| Message ID | 20220725032050.3873372-1-lijinlin3@huawei.com (mailing list archive) |
|---|---|
| State | Accepted |
| Commit | 17d9c15c9b9e7fb285f7ac5367dfb5f00ff575e3 |
| Headers | show |
| Series | fsdax: Fix infinite loop in dax_iomap_rw() | expand |
On Mon, Jul 25, 2022 at 11:20:50AM +0800, Li Jinlin wrote: > I got an infinite loop and a WARNING report when executing a tail command > in virtiofs. > > WARNING: CPU: 10 PID: 964 at fs/iomap/iter.c:34 iomap_iter+0x3a2/0x3d0 > Modules linked in: > CPU: 10 PID: 964 Comm: tail Not tainted 5.19.0-rc7 > Call Trace: > <TASK> > dax_iomap_rw+0xea/0x620 > ? __this_cpu_preempt_check+0x13/0x20 > fuse_dax_read_iter+0x47/0x80 > fuse_file_read_iter+0xae/0xd0 > new_sync_read+0xfe/0x180 > ? 0xffffffff81000000 > vfs_read+0x14d/0x1a0 > ksys_read+0x6d/0xf0 > __x64_sys_read+0x1a/0x20 > do_syscall_64+0x3b/0x90 > entry_SYSCALL_64_after_hwframe+0x63/0xcd > > The tail command will call read() with a count of 0. In this case, > iomap_iter() will report this WARNING, and always return 1 which casuing > the infinite loop in dax_iomap_rw(). > > Fixing by checking count whether is 0 in dax_iomap_rw(). > > Fixes: ca289e0b95af ("fsdax: switch dax_iomap_rw to use iomap_iter") > Signed-off-by: Li Jinlin <lijinlin3@huawei.com> Huh, I didn't know FUSE supports DAX and iomap now... > --- > fs/dax.c | 3 +++ > 1 file changed, 3 insertions(+) > > diff --git a/fs/dax.c b/fs/dax.c > index 4155a6107fa1..7ab248ed21aa 100644 > --- a/fs/dax.c > +++ b/fs/dax.c > @@ -1241,6 +1241,9 @@ dax_iomap_rw(struct kiocb *iocb, struct iov_iter *iter, > loff_t done = 0; > int ret; > > + if (!iomi.len) > + return 0; Hmm, most of the callers of dax_iomap_rw skip the whole call if iov_iter_count(to)==0, so I wonder if fuse_dax_read_iter should do the same?

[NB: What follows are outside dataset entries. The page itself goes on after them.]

-- ==== Sys2Proof/Machine/Leave.lean ====
section
/-! DEFINITION. Teams that leave their cores: exit (spec/13 R349; 11 R294), pre-emption (16 R421), the save (16 R422;
03 R72; 09 R236; 10 R269), swap-out (15 R399), the walkers' pre-emption (15 R396), and the quadrants' own exchanges
(15 R398, R404, R405; 20 R451). -/

namespace Sys2Proof.Machine

/-! Exit (13 R349). -/

/-- May a team exit: every group has exited, paths 0 to 5 and 7 are zero, its tile instructions and SENDs are done? -/
def State.mayLeave (s : State) (tk : Nat) : Bool :=
  let t := s.team tk
  t.st == .resident && decide (s.tileOpen tk = 0) && t.maxr.isEmpty &&
  (s.teamKeys tk).all (fun gk => let y := (s.grp gk).y
    y.status == .exited && decide (y.sends = 0) && [0, 1, 2, 3, 4, 5, 7].all (fun p => decide (y.path p = 0)))

/-- The tiles under a team's tag return to NONE (09 R235): those of its core that carry it, and any that it left elsewhere. -/
def State.untag (s : State) (tk : Nat) : State :=
  let t := s.team tk
  { s with cores := s.cores.map (fun c => (c.1, { c.2 with acc := c.2.acc.map (fun a => (a.1,
      if a.2.owner.isSome ∧ (a.2.team = tk ∨ (c.1 = t.core ∧ a.2.owner = some t.tag)) then { a.2 with owner := none, team := 0 }
      else a.2)) })) }

/-- The number of exited teams of a launch in a chunk of TPER teams. -/
def State.exitedIn (s : State) (lk tper k : Nat) : Nat :=
  (s.teams.filter (fun p => decide (p.2.launch = lk) && p.2.st == .exited && decide (p.2.index / tper = k))).length

/-- The chunks that a team's exit completes are fired (11 R294). -/
def State.exitFires (s : State) (lk index : Nat) : State :=
  let l := s.launch lk
  l.binds.foldl (fun st b =>
    let tper := fieldOf b 8 16
    let k := index / tper
    if fieldOf b 7 1 = 1 ∧ st.exitedIn lk tper k = min tper (l.total - k * tper) then
      st.bindFire lk l.ctx (fieldOf b 0 6) (fieldOf b 24 32 + k)
    else st) s

/-- A team exits (13 R349). -/
def State.leave (s : State) (tk : Nat) : State :=
  let t := s.team tk
  let s1 := ((s.chargeTeam tk).msgTeamGone tk).untag tk
  let s2 := (s1.freeTeam tk).modTeam tk (fun t => { t with st := .exited, q2 := [], images := [], bars := [], cbar := [] })
  (s2.modLaunch t.launch (fun l => { l with exited := l.exited + 1 })).exitFires t.launch t.index

/-- TEAM_EXIT. -/
def execTeamExit (team : Nat) (s : State) : Host.Outcome State Fault Refusal :=
  .next (if s.mayLeave team then s.leave team else s)

/-! Pre-emption (16 R421). -/

/-- The teams that must move with a team: those of its Invar core, its cluster, its cooperative launch. -/
def State.withTeam (s : State) (tk : Nat) : List Nat :=
  let t := s.team tk
  let l := s.launch t.launch
  (s.teams.filter (fun p => p.2.st == .resident && (decide (p.1 = tk) ||
    (s.coreInvar t.core && decide (p.2.core = t.core)) ||
    (decide (p.2.launch = t.launch) && (l.coop || decide (p.2.cluster = t.cluster)))))).map (fun p => p.1)

/-- The teams that a request covers, ascending: those reached in `n` rounds. -/
def State.movers (s : State) (ts : List Nat) : Nat → List Nat
  | 0 => ts
  | n + 1 => State.movers s ((ts.flatMap s.withTeam).foldl (fun l k => if l.contains k then l else insNat k l) ts) n

/-- A GENFENCE after its swap counts as retired at the boundary, its result written (14 R377); what it waits for follows. A
group that STOPTEAM has stopped stays stopped (16 R420). -/
def State.fenceRetired (s : State) (gk : Nat) : State :=
  match (s.grp gk).y.fence with
  | none => s
  | some f =>
    let pc := (s.grp gk).r.pc + 4
    let stopped := (s.grp gk).y.status == .debug
    let s1 := s.modGrp gk (fun g =>
      let h := g.retire pc
      { h with
        r := h.r.setG f.1 f.2
        y := if stopped then { h.y with status := .debug } else h.y })
    if (s.grp gk).y.stepArmed then s1.trapGrp gk pc ⟨0x1B, 0, 0, 0⟩ else s1

/-- Is a source a queue? -/
def isQueue : Src → Bool
  | .q _ => true
  | _ => false

/-- A group at its boundary (14 R377, 07 R182, 15 R404): an abandoned wait executes again; an arrival and TTAG's
progress stay. An instruction that executes again samples its specials again; queue entries that it has popped stay with it
(DESIGN CHOICE, log 107). -/
def GSync.abandon (y : GSync) : GSync :=
  { y with
    status := match y.status with | .waiting _ => .ready | x => x
    monitor := none
    woken := y.woken && y.arrived
    sampled := if y.arrived || y.status == .asleep then y.sampled else y.sampled.filter (fun p => isQueue p.1)
    tlbi := none
    accx := none }

/-- A team brought to its boundary with the others that move with it; the state of an Invar core is kept (15 R407). -/
def State.bound1 (s : State) (ms : List Nat) (tk : Nat) : State :=
  let t := s.team tk
  let co := s.core t.core
  (s.teamKeys tk).foldl (fun st gk => (st.fenceRetired gk).modGrp gk (fun g => { g with y := g.y.abandon }))
    (s.modTeam tk (fun t => { t with
      st := .boundary
      mates := ms
      inv := if s.coreInvar t.core then some (co.turn, co.quads) else none }))

/-- A pre-emption request performed. -/
def State.preempt (s : State) (tk : Nat) : State :=
  let ms := s.movers [tk] s.teams.length
  ms.foldl (fun st k => st.bound1 ms k) s

/-- PREEMPTION_REQUEST. -/
def execPreemptionRequest (team : Nat) (s : State) : Host.Outcome State Fault Refusal :=
  .next (if (s.team team).st = .resident then s.preempt team else s)

/-! The save (16 R422). -/

/-- Does a command of a pre-empted team stop (03 R72)? -/
def CopyCmd.stops (c : CopyCmd) : Bool :=
  (c.usesS && decide (rSpace c.s < 2)) || decide (rSpace c.d < 2) || decide (fieldOf (c.word 0) 23 1 = 1)

/-- The commands of a team that stop, out of an engine: their places go to commands that wait for one. -/
def State.stopCopies (s : State) (tk : Nat) (e : Eng) : State :=
  let mine := fun (c : CopyCmd) => c.ofTeam tk && c.stops
  let l := (s.cmdsOf e).filter mine
  ((s.setCmds e ((s.cmdsOf e).filter (fun c => !mine c))).modTeam tk (fun t =>
    { t with saveCopies := l.map (fun c =>
        ({ c with st := if c.st == CopySt.active then CopySt.queued else c.st }.reseg (s.segOut tk), e == .link)) ++ t.saveCopies })).refill

/-- Is the core ready for the save: started tile instructions have finished, and paths 1 and 2 are zero? -/
def State.maySave (s : State) (tk : Nat) : Bool :=
  let t := s.team tk
  t.st == .boundary && (s.core t.core).running.all (fun q => decide (q.team ≠ tk)) &&
  (s.teamKeys tk).all (fun gk => decide ((s.grp gk).y.path 1 = 0) && decide ((s.grp gk).y.path 2 = 0))

/-- What is not saved of a group: BT registers and the fetched heads of its tape streams (10 R269). -/
def Group.unheld (g : Group) : Group :=
  { g with
    r := { g.r with bt := [] }
    s0 := { g.s0 with head := none }
    s1 := { g.s1 with head := none }
    y := { g.y with undo := g.y.undo.map (fun u => (u.1, u.2.1, u.2.2.map (fun x => { x with head := none }))) } }

/-- The save of a team (16 R422): its core keeps nothing of it but accumulators under their tags. -/
def State.save (s : State) (tk : Nat) : State :=
  let t := s.team tk
  let l := s.launch t.launch
  let s1 := ((s.stopCopies tk (.core t.core)).stopCopies tk .link).flushSpad t.core (s.ctx t.ctx).asid false
  let s2 := (s1.teamKeys tk).foldl (fun st gk => (st.deliverAll gk).modGrp gk Group.unheld) s1
  let co := s2.core t.core
  let s3 := s2.modTeam tk (fun t => { t with
    st := .saved
    since := s.clock
    savedTiles := co.queue.filter (fun q => decide (q.team = tk)) ++ t.savedTiles
    saveTile := mslice co.tile (4096 * t.base) (4096 * l.tseg) 0
    saveSide := mslice co.side (256 * t.base) (256 * l.tseg) 0
    saveMeta := (co.mdw.filter (fun p => decide (t.base ≤ p.1) && decide (p.1 < t.base + l.tseg))).map (fun p => (p.1 - t.base, p.2)) })
  let s4 := s3.modCore t.core (fun co => { co with
    slots := co.slots.filter (fun p => decide (p.2 ≠ tk + 1))
    segTeam := co.segTeam.filter (fun p => decide (p.2 ≠ tk + 1))
    queue := co.queue.filter (fun q => decide (q.team ≠ tk)) })
  (s4.teamKeys tk).foldl (fun st gk => st.modQuad t.core (quadOf gk) (fun q => q.drop gk)) (s4.chargeTeam tk)

/-- DRAIN requests are answered once no team is resident or stands at its boundary (21 R458). -/
def State.drainDone (s : State) : State :=
  if s.teams.all (fun p => !(p.2.st == .resident || p.2.st == .boundary)) then
    s.hif.drains.foldl (fun st slot => st.mbox slot 0 0 0) { s with hif := { s.hif with drains := [] } }
  else s

/-- CONTEXT_SAVE. -/
def execContextSave (team : Nat) (s : State) : Host.Outcome State Fault Refusal :=
  .next (if s.maySave team then (s.save team).drainDone else s)

/-! Swap-out (15 R399) and the walkers' pre-emption (15 R396). -/

/-- Is a team idle as R399 asks? -/
def State.idle (s : State) (tk thresh : Nat) : Bool :=
  (s.team tk).st == .resident && (s.teamKeys tk).all (fun gk =>
    let g := s.grp gk
    decide (g.y.issuedAt + thresh ≤ s.clock) && (match g.y.status with
      | .exited => true | .waiting _ => !g.sys.hm | .asleep => !g.sys.hm | .parked => !g.sys.hm | _ => false))

/-- TEAM_SWAP_OUT (R399): the team, its cluster and its Invar core's teams together. -/
def execTeamSwapOut (team : Nat) (s : State) : Host.Outcome State Fault Refusal :=
  .next (
    let l := s.launch (s.team team).launch
    let r := s.queue l.ctx l.queue
    let ms := s.movers [team] s.teams.length
    if qThresh r.1 ≠ 0 ∧ l.coop = false ∧ ms.all (fun k => r.2.idle k (qThresh r.1)) = true then r.2.preempt team else r.2)

/-- The victim of R396: of the lowest class, then the most recently placed. -/
def State.victim (s : State) (cls d : Nat) : Option Nat :=
  ((s.teams.filter (fun p => p.2.st == .resident && decide (dieOf p.2.core = d) && !(s.launch p.2.launch).coop &&
      decide ((s.launch p.2.launch).cls < cls))).foldl (fun (acc : Option (Nat × Team)) p => match acc with
    | none => some p
    | some b =>
      let a := (s.launch p.2.launch).cls
      let v := (s.launch b.2.launch).cls
      if a < v ∨ (a = v ∧ b.2.placedAt ≤ p.2.placedAt) then some p else some b) none).map (fun p => p.1)

/-- The clock since which a unit waits: its start, the placement or the save before it, or the last dispatch at which it could
have been placed (R396). -/
def State.waitsSince (s : State) (u : DUnit) : Nat :=
  match u.back with
  | tk :: _ => (s.team tk).since
  | [] => (s.launch u.lk).since

/-- PREEMPT_TRIGGER (R396): a dispatchable team of a launch, unplaceable for 11,000 clocks at its walker's die, of a PRE
queue, makes the walker pre-empt one resident team of a lower class, on the home die first. -/
def execPreemptTrigger (die lk : Nat) (s : State) : Host.Outcome State Fault Refusal :=
  .next (
    let l := s.launch lk
    let r := s.queue l.ctx l.queue
    match s.units.find? (fun u => decide (u.lk = lk)) with
    | none => s
    | some u =>
      if homeDie l.queue = die ∧ qPre r.1 = true ∧ (r.2.placeUnit u r.2.dieOpen).isNone ∧ r.2.waitsSince u + 11000 ≤ s.clock then
        match l.dies.findSome? (r.2.victim l.cls) with
        | none => r.2
        | some v => r.2.preempt v
      else r.2)

/-! Quadrants. -/

/-- ACTIVE_SET_ROTATION (R398): the group that has held its position longest is exchanged with the first in the FIFO that
can issue. -/
def execActiveSetRotation (core quad : Nat) (s : State) : Host.Outcome State Fault Refusal :=
  .next (
    let q := (s.core core).quad quad
    if s.coreInvar core then s
    else match q.held.head?, q.fifo.find? s.isReady with
      | some p, some h => s.modQuad core quad (fun q => q.take p h)
      | _, _ => s)

/-- INVAR_POSITION_SWAP (R405). -/
def execInvarPositionSwap (core quad : Nat) (s : State) : Host.Outcome State Fault Refusal :=
  .next (if s.coreInvar core then s.swapDue core quad else s)

/-- The bytes of an instruction. -/
def instrLen (i : Instr) : Nat := 4 * (encode i).length

/-- INVAR_WAKE (R404; 20 R451): at the turn of its position a sleeper whose wait is satisfied wakes, and its waiting
instruction retires without taking a turn. -/
def execInvarWake (gk : Nat) (s : State) : Host.Outcome State Fault Refusal :=
  .next (
    let s1 := s.turnTo gk
    if s1.cur = gk ∧ (s1.grp gk).y.status = .asleep ∧ (s1.grp gk).y.woken = true ∧ s1.canIssue gk = true then
      match s1.fetch with
      | (.ok i, s2) => s2.retire (s2.g.r.pc + BitVec.ofNat 64 (instrLen i))
      | (.error _, _) => s
    else s)

end Sys2Proof.Machine
end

That said, iomap_dio_rw bails early if you pass it iomi.len, so I don't have any real objections to this. Reviewed-by: Darrick J. Wong <djwong@kernel.org> --D > + > if (iov_iter_rw(iter) == WRITE) { > lockdep_assert_held_write(&iomi.inode->i_rwsem); > iomi.flags |= IOMAP_WRITE; > -- > 2.30.2 >
Darrick J. Wong wrote: > On Mon, Jul 25, 2022 at 11:20:50AM +0800, Li Jinlin wrote: > > I got an infinite loop and a WARNING report when executing a tail command > > in virtiofs. > > > > WARNING: CPU: 10 PID: 964 at fs/iomap/iter.c:34 iomap_iter+0x3a2/0x3d0 > > Modules linked in: > > CPU: 10 PID: 964 Comm: tail Not tainted 5.19.0-rc7 > > Call Trace: > > <TASK> > > dax_iomap_rw+0xea/0x620 > > ? __this_cpu_preempt_check+0x13/0x20 > > fuse_dax_read_iter+0x47/0x80 > > fuse_file_read_iter+0xae/0xd0 > > new_sync_read+0xfe/0x180 > > ? 0xffffffff81000000 > > vfs_read+0x14d/0x1a0 > > ksys_read+0x6d/0xf0 > > __x64_sys_read+0x1a/0x20 > > do_syscall_64+0x3b/0x90 > > entry_SYSCALL_64_after_hwframe+0x63/0xcd > > > > The tail command will call read() with a count of 0. In this case, > > iomap_iter() will report this WARNING, and always return 1 which casuing > > the infinite loop in dax_iomap_rw(). > > > > Fixing by checking count whether is 0 in dax_iomap_rw(). > > > > Fixes: ca289e0b95af ("fsdax: switch dax_iomap_rw to use iomap_iter") > > Signed-off-by: Li Jinlin <lijinlin3@huawei.com> > > Huh, I didn't know FUSE supports DAX and iomap now... Yeah, it came in via DAX support for virtio-fs. > > --- > > fs/dax.c | 3 +++ > > 1 file changed, 3 insertions(+) > > > > diff --git a/fs/dax.c b/fs/dax.c > > index 4155a6107fa1..7ab248ed21aa 100644 > > --- a/fs/dax.c > > +++ b/fs/dax.c > > @@ -1241,6 +1241,9 @@ dax_iomap_rw(struct kiocb *iocb, struct iov_iter *iter, > > loff_t done = 0; > > int ret; > > > > + if (!iomi.len) > > + return 0; > > Hmm, most of the callers of dax_iomap_rw skip the whole call if > iov_iter_count(to)==0, so I wonder if fuse_dax_read_iter should do the > same? > > That said, iomap_dio_rw bails early if you pass it iomi.len, so I don't > have any real objections to this. That was the same conclusion I came to... > Reviewed-by: Darrick J. Wong <djwong@kernel.org> Thanks, will get this merged up for v5.19-final.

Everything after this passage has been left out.